During just one six-month period — August 2006 through January 2007 — at least 283 electrical fires destroyed or damaged U.S. military facilities in Iraq, including the military's largest dining hall in the country, documents show. Two soldiers died in an electrical fire at their base near Tikrit in 2006, the records note, while another was injured while jumping from a burning guard tower in May 2007.

And while the Pentagon has previously reported that 13 Americans have been electrocuted in Iraq, many more have been injured, some seriously, by shocks, according to the documents. A log compiled earlier this year at one building complex in Baghdad disclosed that soldiers complained of receiving electrical shocks in their living quarters on an almost-daily basis.

Electrical problems were the most urgent noncombat safety hazard for soldiers in Iraq, according to an Army survey issued in February 2007.

The Army report said KBR, the Houston-based company that is responsible for providing basic services for U.S. troops in Iraq, including housing, did its own study and found a "systemic problem" with electrical work.

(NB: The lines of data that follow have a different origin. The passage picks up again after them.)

@[simp] theorem setAborted_keeps (c : Core) (i : Fin 16) (on : Bool) (s : State) :
    (setAborted c i on s).sys = s.sys ∧ (setAborted c i on s).power = s.power ∧ (setAborted c i on s).twi = s.twi ∧ (setAborted c i on s).ports = s.ports ∧ (setAborted c i on s).pool = s.pool ∧ (setAborted c i on s).lanes = s.lanes ∧ (setAborted c i on s).map = s.map ∧ (setAborted c i on s).dial = s.dial ∧ (setAborted c i on s).mon = s.mon ∧ (setAborted c i on s).alarms = s.alarms ∧ (setAborted c i on s).faults = s.faults ∧ (setAborted c i on s).jrx = s.jrx ∧ (setAborted c i on s).test = s.test ∧ (setAborted c i on s).pins = s.pins ∧ (setAborted c i on s).bulk = s.bulk ∧ (setAborted c i on s).free = s.free ∧ (setAborted c i on s).pending = s.pending := by
  simp only [setAborted]; (repeat' split) <;> simp
@[simp] theorem answerAborted_keeps (f : Forward) (s : State) :
    (answerAborted f s).power = s.power ∧ (answerAborted f s).twi = s.twi ∧ (answerAborted f s).ports = s.ports ∧ (answerAborted f s).pool = s.pool ∧ (answerAborted f s).lanes = s.lanes ∧ (answerAborted f s).map = s.map ∧ (answerAborted f s).mon = s.mon ∧ (answerAborted f s).alarms = s.alarms ∧ (answerAborted f s).faults = s.faults ∧ (answerAborted f s).test = s.test ∧ (answerAborted f s).pins = s.pins ∧ (answerAborted f s).bulk = s.bulk ∧ (answerAborted f s).free = s.free ∧ (answerAborted f s).pending = s.pending := by
  refine ⟨?_, ?_, ?_, ?_, ?_, ?_, ?_, ?_, ?_, ?_, ?_, ?_, ?_, ?_⟩ <;> (simp only [answerAborted]; repeat' first | with_reducible rfl | (simp; done) | with_reducible refine (eachOf_power _ _ _ ?_).trans ?_ | with_reducible refine (eachOf_twi _ _ _ ?_).trans ?_ | with_reducible refine (eachOf_ports _ _ _ ?_).trans ?_ | with_reducible refine (eachOf_pool _ _ _ ?_).trans ?_ | with_reducible refine (eachOf_lanes _ _ _ ?_).trans ?_ | with_reducible refine (eachOf_map _ _ _ ?_).trans ?_ | with_reducible refine (eachOf_mon _ _ _ ?_).trans ?_ | with_reducible refine (eachOf_alarms _ _ _ ?_).trans ?_ | with_reducible refine (eachOf_faults _ _ _ ?_).trans ?_ | with_reducible refine (eachOf_test _ _ _ ?_).trans ?_ | with_reducible refine (eachOf_pins _ _ _ ?_).trans ?_ | with_reducible refine (eachOf_bulk _ _ _ ?_).trans ?_ | with_reducible refine (eachOf_free _ _ _ ?_).trans ?_ | with_reducible refine (eachOf_pending _ _ _ ?_).trans ?_ | with_reducible refine (eachPort_power _ _ ?_).trans ?_ | with_reducible refine (eachPort_twi _ _ ?_).trans ?_ | with_reducible refine (eachPort_ports _ _ ?_).trans ?_ | with_reducible refine (eachPort_pool _ _ ?_).trans ?_ | with_reducible refine (eachPort_lanes _ _ ?_).trans ?_ | with_reducible refine (eachPort_map _ _ ?_).trans ?_ | with_reducible refine (eachPort_mon _ _ ?_).trans ?_ | with_reducible refine (eachPort_alarms _ _ ?_).trans ?_ | with_reducible refine (eachPort_faults _ _ ?_).trans ?_ | with_reducible refine (eachPort_test _ _ ?_).trans ?_ | with_reducible refine (eachPort_pins _ _ ?_).trans ?_ | with_reducible refine (eachPort_bulk _ _ ?_).trans ?_ | with_reducible refine (eachPort_free _ _ ?_).trans ?_ | with_reducible refine (eachPort_pending _ _ ?_).trans ?_ | with_reducible refine (doIf_power _ _ _ ?_).trans ?_ | with_reducible refine (doIf_twi _ _ _ ?_).trans ?_ | with_reducible refine (doIf_ports _ _ _ ?_).trans ?_ | with_reducible refine (doIf_pool _ _ _ ?_).trans ?_ | with_reducible refine (doIf_lanes _ _ _ ?_).trans ?_ | with_reducible refine (doIf_map _ _ _ ?_).trans ?_ | with_reducible refine (doIf_mon _ _ _ ?_).trans ?_ | with_reducible refine (doIf_alarms _ _ _ ?_).trans ?_ | with_reducible refine (doIf_faults _ _ _ ?_).trans ?_ | with_reducible refine (doIf_test _ _ _ ?_).trans ?_ | with_reducible refine (doIf_pins _ _ _ ?_).trans ?_ | with_reducible refine (doIf_bulk _ _ _ ?_).trans ?_ | with_reducible refine (doIf_free _ _ _ ?_).trans ?_ | with_reducible refine (doIf_pending _ _ _ ?_).trans ?_ | with_reducible refine (command_twi _ _ _ _ _ _ ?_).trans ?_ | with_reducible refine (command_test _ _ _ _ _ _ ?_).trans ?_ | with_reducible refine (command_pins _ _ _ _ _ _ ?_).trans ?_ | with_reducible refine (command_bulk _ _ _ _ _ _ ?_).trans ?_ | with_reducible refine (command_pending _ _ _ _ _ _ ?_).trans ?_ | with_reducible refine (commandOk_twi _ _ _ _ _ _ ?_).trans ?_ | with_reducible refine (commandOk_test _ _ _ _ _ _ ?_).trans ?_ | with_reducible refine (commandOk_pins _ _ _ _ _ _ ?_).trans ?_ | with_reducible refine (commandOk_bulk _ _ _ _ _ _ ?_).trans ?_ | with_reducible refine (commandOk_pending _ _ _ _ _ _ ?_).trans ?_ | with_reducible refine (awaitReport_power _ _ _ _ _ ?_).trans ?_ | with_reducible refine (awaitReport_twi _ _ _ _ _ ?_).trans ?_ | with_reducible refine (awaitReport_ports _ _ _ _ _ ?_).trans ?_ | with_reducible refine (awaitReport_pool _ _ _ _ _ ?_).trans ?_ | with_reducible refine (awaitReport_lanes _ _ _ _ _ ?_).trans ?_ | with_reducible refine (awaitReport_map _ _ _ _ _ ?_).trans ?_ | with_reducible refine (awaitReport_mon _ _ _ _ _ ?_).trans ?_ | with_reducible refine (awaitReport_alarms _ _ _ _ _ ?_).trans ?_ | with_reducible refine (awaitReport_faults _ _ _ _ _ ?_).trans ?_ | with_reducible refine (awaitReport_test _ _ _ _ _ ?_).trans ?_ | with_reducible refine (awaitReport_pins _ _ _ _ _ ?_).trans ?_ | with_reducible refine (awaitReport_bulk _ _ _ _ _ ?_).trans ?_ | with_reducible refine (awaitReport_free _ _ _ _ _ ?_).trans ?_ | with_reducible refine (awaitReport_pending _ _ _ _ _ ?_).trans ?_ | with_reducible refine (report_twi _ _ _ _ _ _ ?_).trans ?_ | with_reducible refine (report_test _ _ _ _ _ _ ?_).trans ?_ | with_reducible refine (report_pins _ _ _ _ _ _ ?_).trans ?_ | with_reducible refine (report_bulk _ _ _ _ _ _ ?_).trans ?_ | with_reducible refine (report_pending _ _ _ _ _ _ ?_).trans ?_ | intro _ | split | simp)
@[simp] theorem forgetLater_keeps (srcs : List Src) (s : State) :
    (forgetLater srcs s).power = s.power ∧ (forgetLater srcs s).mbx = s.mbx ∧ (forgetLater srcs s).twi = s.twi ∧ (forgetLater srcs s).pool = s.pool ∧ (forgetLater srcs s).lanes = s.lanes ∧ (forgetLater srcs s).map = s.map ∧ (forgetLater srcs s).mon = s.mon ∧ (forgetLater srcs s).alarms = s.alarms ∧ (forgetLater srcs s).faults = s.faults ∧ (forgetLater srcs s).test = s.test ∧ (forgetLater srcs s).pins = s.pins ∧ (forgetLater srcs s).bulk = s.bulk ∧ (forgetLater srcs s).free = s.free ∧ (forgetLater srcs s).pending = s.pending := by
  refine ⟨?_, ?_, ?_, ?_, ?_, ?_, ?_, ?_, ?_, ?_, ?_, ?_, ?_, ?_⟩ <;> (simp only [forgetLater]; repeat' first | with_reducible rfl | (simp; done) | with_reducible refine (eachOf_power _ _ _ ?_).trans ?_ | with_reducible refine (eachOf_mbx _ _ _ ?_).trans ?_ | with_reducible refine (eachOf_twi _ _ _ ?_).trans ?_ | with_reducible refine (eachOf_pool _ _ _ ?_).trans ?_ | with_reducible refine (eachOf_lanes _ _ _ ?_).trans ?_ | with_reducible refine (eachOf_map _ _ _ ?_).trans ?_ | with_reducible refine (eachOf_mon _ _ _ ?_).trans ?_ | with_reducible refine (eachOf_alarms _ _ _ ?_).trans ?_ | with_reducible refine (eachOf_faults _ _ _ ?_).trans ?_ | with_reducible refine (eachOf_test _ _ _ ?_).trans ?_ | with_reducible refine (eachOf_pins _ _ _ ?_).trans ?_ | with_reducible refine (eachOf_bulk _ _ _ ?_).trans ?_ | with_reducible refine (eachOf_free _ _ _ ?_).trans ?_ | with_reducible refine (eachOf_pending _ _ _ ?_).trans ?_ | with_reducible refine (eachPort_power _ _ ?_).trans ?_ | with_reducible refine (eachPort_mbx _ _ ?_).trans ?_ | with_reducible refine (eachPort_twi _ _ ?_).trans ?_ | with_reducible refine (eachPort_pool _ _ ?_).trans ?_ | with_reducible refine (eachPort_lanes _ _ ?_).trans ?_ | with_reducible refine (eachPort_map _ _ ?_).trans ?_ | with_reducible refine (eachPort_mon _ _ ?_).trans ?_ | with_reducible refine (eachPort_alarms _ _ ?_).trans ?_ | with_reducible refine (eachPort_faults _ _ ?_).trans ?_ | with_reducible refine (eachPort_test _ _ ?_).trans ?_ | with_reducible refine (eachPort_pins _ _ ?_).trans ?_ | with_reducible refine (eachPort_bulk _ _ ?_).trans ?_ | with_reducible refine (eachPort_free _ _ ?_).trans ?_ | with_reducible refine (eachPort_pending _ _ ?_).trans ?_ | with_reducible refine (doIf_power _ _ _ ?_).trans ?_ | with_reducible refine (doIf_mbx _ _ _ ?_).trans ?_ | with_reducible refine (doIf_twi _ _ _ ?_).trans ?_ | with_reducible refine (doIf_pool _ _ _ ?_).trans ?_ | with_reducible refine (doIf_lanes _ _ _ ?_).trans ?_ | with_reducible refine (doIf_map _ _ _ ?_).trans ?_ | with_reducible refine (doIf_mon _ _ _ ?_).trans ?_ | with_reducible refine (doIf_alarms _ _ _ ?_).trans ?_ | with_reducible refine (doIf_faults _ _ _ ?_).trans ?_ | with_reducible refine (doIf_test _ _ _ ?_).trans ?_ | with_reducible refine (doIf_pins _ _ _ ?_).trans ?_ | with_reducible refine (doIf_bulk _ _ _ ?_).trans ?_ | with_reducible refine (doIf_free _ _ _ ?_).trans ?_ | with_reducible refine (doIf_pending _ _ _ ?_).trans ?_ | with_reducible refine (command_twi _ _ _ _ _ _ ?_).trans ?_ | with_reducible refine (command_test _ _ _ _ _ _ ?_).trans ?_ | with_reducible refine (command_pins _ _ _ _ _ _ ?_).trans ?_ | with_reducible refine (command_bulk _ _ _ _ _ _ ?_).trans ?_ | with_reducible refine (command_pending _ _ _ _ _ _ ?_).trans ?_ | with_reducible refine (commandOk_twi _ _ _ _ _ _ ?_).trans ?_ | with_reducible refine (commandOk_test _ _ _ _ _ _ ?_).trans ?_ | with_reducible refine (commandOk_pins _ _ _ _ _ _ ?_).trans ?_ | with_reducible refine (commandOk_bulk _ _ _ _ _ _ ?_).trans ?_ | with_reducible refine (commandOk_pending _ _ _ _ _ _ ?_).trans ?_ | with_reducible refine (awaitReport_power _ _ _ _ _ ?_).trans ?_ | with_reducible refine (awaitReport_twi _ _ _ _ _ ?_).trans ?_ | with_reducible refine (awaitReport_pool _ _ _ _ _ ?_).trans ?_ | with_reducible refine (awaitReport_lanes _ _ _ _ _ ?_).trans ?_ | with_reducible refine (awaitReport_map _ _ _ _ _ ?_).trans ?_ | with_reducible refine (awaitReport_mon _ _ _ _ _ ?_).trans ?_ | with_reducible refine (awaitReport_alarms _ _ _ _ _ ?_).trans ?_ | with_reducible refine (awaitReport_faults _ _ _ _ _ ?_).trans ?_ | with_reducible refine (awaitReport_test _ _ _ _ _ ?_).trans ?_ | with_reducible refine (awaitReport_pins _ _ _ _ _ ?_).trans ?_ | with_reducible refine (awaitReport_bulk _ _ _ _ _ ?_).trans ?_ | with_reducible refine (awaitReport_free _ _ _ _ _ ?_).trans ?_ | with_reducible refine (awaitReport_pending _ _ _ _ _ ?_).trans ?_ | with_reducible refine (report_twi _ _ _ _ _ _ ?_).trans ?_ | with_reducible refine (report_test _ _ _ _ _ _ ?_).trans ?_ | with_reducible refine (report_pins _ _ _ _ _ _ ?_).trans ?_ | with_reducible refine (report_bulk _ _ _ _ _ _ ?_).trans ?_ | with_reducible refine (report_pending _ _ _ _ _ _ ?_).trans ?_ | intro _ | split | simp)
@[simp] theorem dialRestart_keeps (c : Core) (s : State) :
    (dialRestart c s).power = s.power ∧ (dialRestart c s).twi = s.twi ∧ (dialRestart c s).pool = s.pool ∧ (dialRestart c s).lanes = s.lanes ∧ (dialRestart c s).map = s.map ∧ (dialRestart c s).mon = s.mon ∧ (dialRestart c s).alarms = s.alarms ∧ (dialRestart c s).faults = s.faults ∧ (dialRestart c s).test = s.test ∧ (dialRestart c s).pins = s.pins ∧ (dialRestart c s).bulk = s.bulk ∧ (dialRestart c s).free = s.free ∧ (dialRestart c s).pending = s.pending := by
  simp only [dialRestart]; (repeat' split) <;> simp
@[simp] theorem restartCore_keeps (c : Core) (rq : Option Req) (s : State) :
    (restartCore c rq s).power = s.power ∧ (restartCore c rq s).twi = s.twi ∧ (restartCore c rq s).pool = s.pool ∧ (restartCore c rq s).lanes = s.lanes ∧ (restartCore c rq s).map = s.map ∧ (restartCore c rq s).mon = s.mon ∧ (restartCore c rq s).alarms = s.alarms ∧ (restartCore c rq s).faults = s.faults ∧ (restartCore c rq s).test = s.test ∧ (restartCore c rq s).pins = s.pins ∧ (restartCore c rq s).bulk = s.bulk ∧ (restartCore c rq s).free = s.free ∧ (restartCore c rq s).pending = s.pending := by
  simp only [restartCore]; (repeat' split) <;> simp
@[simp] theorem coreRuns_keeps (c : Core) (s : State) :
    (coreRuns c s).power = s.power ∧ (coreRuns c s).twi = s.twi ∧ (coreRuns c s).ports = s.ports ∧ (coreRuns c s).pool = s.pool ∧ (coreRuns c s).lanes = s.lanes ∧ (coreRuns c s).map = s.map ∧ (coreRuns c s).mon = s.mon ∧ (coreRuns c s).alarms = s.alarms ∧ (coreRuns c s).faults = s.faults ∧ (coreRuns c s).test = s.test ∧ (coreRuns c s).pins = s.pins ∧ (coreRuns c s).bulk = s.bulk ∧ (coreRuns c s).free = s.free ∧ (coreRuns c s).pending = s.pending := by
  simp only [coreRuns]; (repeat' split) <;> simp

But the Pentagon did little to address the issue until a Green Beret, Staff Sgt. Ryan Maseth, was electrocuted in January while showering. His death, caused by poor electrical grounding, drew the attention of lawmakers and Pentagon leaders after his family pushed for answers. Congress and the Pentagon's inspector general have begun investigations, and this month senior Army officials ordered electrical inspections of all buildings in Iraq maintained by KBR.

In the statement, Ingrid Harrison, an official with the Defense Contract Management Agency, disclosed that an electrical fire caused by poor wiring in a nearby building two weeks before Maseth's death had endangered two other soldiers.

"The soldiers were lucky because the one window that they could reach did not have bars on it, or there could have been two other fatalities," Harrison said in the statement.

Harrison said that KBR officials also knew of widespread electrical problems at the Radwaniya Palace Complex, near Baghdad's airport, where Maseth died. "KBR has been at RPC for over four years and was fully aware of the safety hazards, violations and concerns regarding the soldiers' housing," she said in the statement. She added that the contractor "chose to ignore the known unsafe conditions."

Since the United States invaded Iraq in 2003, tens of thousands of U.S. troops have been housed in Iraqi buildings that date from the Saddam Hussein era. KBR and other contractors have been paid millions of dollars to repair and upgrade the buildings, including their electrical systems. KBR officials say they handle the maintenance for 4,000 structures and an additional 35,000 containers used as housing in the war zone.

The reports of shoddy electrical work have raised new questions about the Bush administration's heavy reliance on contractors in Iraq, particularly because they come after other high-profile disputes involving KBR. They include accusations of overbilling, providing unsafe water to soldiers and failing to protect female employees who were sexually assaulted.

Some of the electrical work was turned over to subcontractors, some of which hired unskilled Iraqis who were paid only a few dollars a day. Government officials responsible for contract oversight, meanwhile, were also unable to keep up, so that unsafe electrical work was not challenged by government auditors.

One report showed that during a four-day period in late February, soldiers at a Baghdad compound reported being shocked while taking showers in different buildings.

In late June, an electrical fire at a Marine base in Fallujah destroyed 10 buildings.